**BRIEF**. Each line of the data that includes "capture" must be copied.

Saved data entries:
/-- The whole machine. -/
structure State where
  /-- ordering variant, fused (00 R2). -/
  variant : Variant := .pfq6416
  /-- device serial number, fused (17 R493). -/
  serial : BitVec 64 := 0#64
  /-- BOOT, partitions run, CALIBRATE, TEST or BOOT_FAILED (01 R29, 17 R493). -/
  mode : DevMode := .boot
  /-- PF0 registers whose value differs from their reset value, by byte offset (18 R495). -/
  regs : Tab Word := []
  /-- PF0 registers as they stood when the tick began, less what was cleared or set anew since (18 R502). -/
  before : Tab Word := []
  /-- VF registers, by 0x10_0000 x p + offset (18 R506). -/
  vregs : Tab Word := []
  /-- register reads (18 R498). -/
  rd : Rd := {}
  /-- device time and facility time (02 R52). -/
  time : Time := {}
  /-- reset and boot (17 R482). -/
  boot : Boot := {}
  /-- pins (19 R521). -/
  pins : Pins := {}
  /-- QSPI flash, by address; an unlisted byte reads 0xFF (17 R471). -/
  flash : Tab Byte := []
  /-- partitions (01 R25). -/
  parts : Tab Part := []
  /-- Quartz cores (04 R111). -/
  cores : Tab Core := []
  /-- Mica cores (07 R212). -/
  micas : Tab Mica := []
  /-- frame table as applied (02 R65). -/
  frames : Tab Frame := []
  /-- frame table as issued, shown by the PF0 window (02 R67). -/
  issued : Tab Frame := []
  /-- image defaults of the frames (17 R478). -/
  frameShadow : Tab Frame := []
  /-- owner of each frame: 1 + partition, 0 for unassigned (01 R26). -/
  frameOwner : Tab Nat := []
  /-- image defaults of the discriminator entries, by register offset (17 R478). -/
  discShadow : Tab Word := []
  /-- event fabric (05 R180). -/
  fab : Fab := {}
  /-- Geode (05 R160). -/
  geo : Geo := {}
  /-- result slots (08 R246). -/
  slots : Tab Slot := []
  /-- tracking loops (08 R257). -/
  loops : Tab Loop := []
  /-- Garnet graphs, by partition (08 R272). -/
  graphs : Tab Graph := []
  /-- capture rings (10 R309). -/
  rings : Tab Ring := []
  /-- armed capture requests (10 R318). -/
  reqs : List Req := []
  /-- errors per resource, by 2^24 x kind + index (09 R301). -/
  errs : Tab HwErr := []
  /-- memory controller (11 R334). -/
  mem : Mem := {}
  /-- mesh ports (12 R361). -/
  ports : Tab Port := []
  /-- DECIDE packets held until due (12 R377). -/
  dueq : List Decide := []
  /-- PTP domains (14 R427). -/
  doms : Tab Dom := []
  /-- bias outputs (15 R433). -/
  biases : Tab Bias := []
  /-- Flint self-test (15 R447). -/
  flint : FlintT := {}
  /-- housekeeping converter (15 R448). -/
  hk : Hk := {}
  /-- calibration (16 R457). -/
  cal : Cal := {}
  /-- PF0 event ring (13 R409). -/
  ev : Ev := {}
  /-- interrupts (13 R408). -/
  irq : Irq := {}
  /-- commands waiting, first in, first out (the model's own). -/
  pending : List Instr := []
  deriving DecidableEq, Repr

/-- Why the block would stop. No command of the table does: every rule of the spec describes an effect. -/
inductive Fault where
  /-- Raised by no command; it stands for an internal contradiction of the model. Safe: nothing can be proved
  of a next state. -/
  | impossible
  deriving DecidableEq, Repr

/-- Why a command has no meaning in the model. -/
inductive Refusal where
  /-- Raised by `exec` for a command that has no meaning yet. Safe. -/
  | notModelled (mnemonic : String)
  deriving DecidableEq, Repr

/-- The machine right after reset: RESET_N is still held, the device is in BOOT, nothing is loaded
(17 R482, R488; values that the spec does not state: log 3, 4, 5, 6). -/
def State.reset : State := {}

end Sys2Proof.Machine
end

**WRITTEN RESPONSE**.
  /-- capture rings (10 R309). -/
  /-- armed capture requests (10 R318). -/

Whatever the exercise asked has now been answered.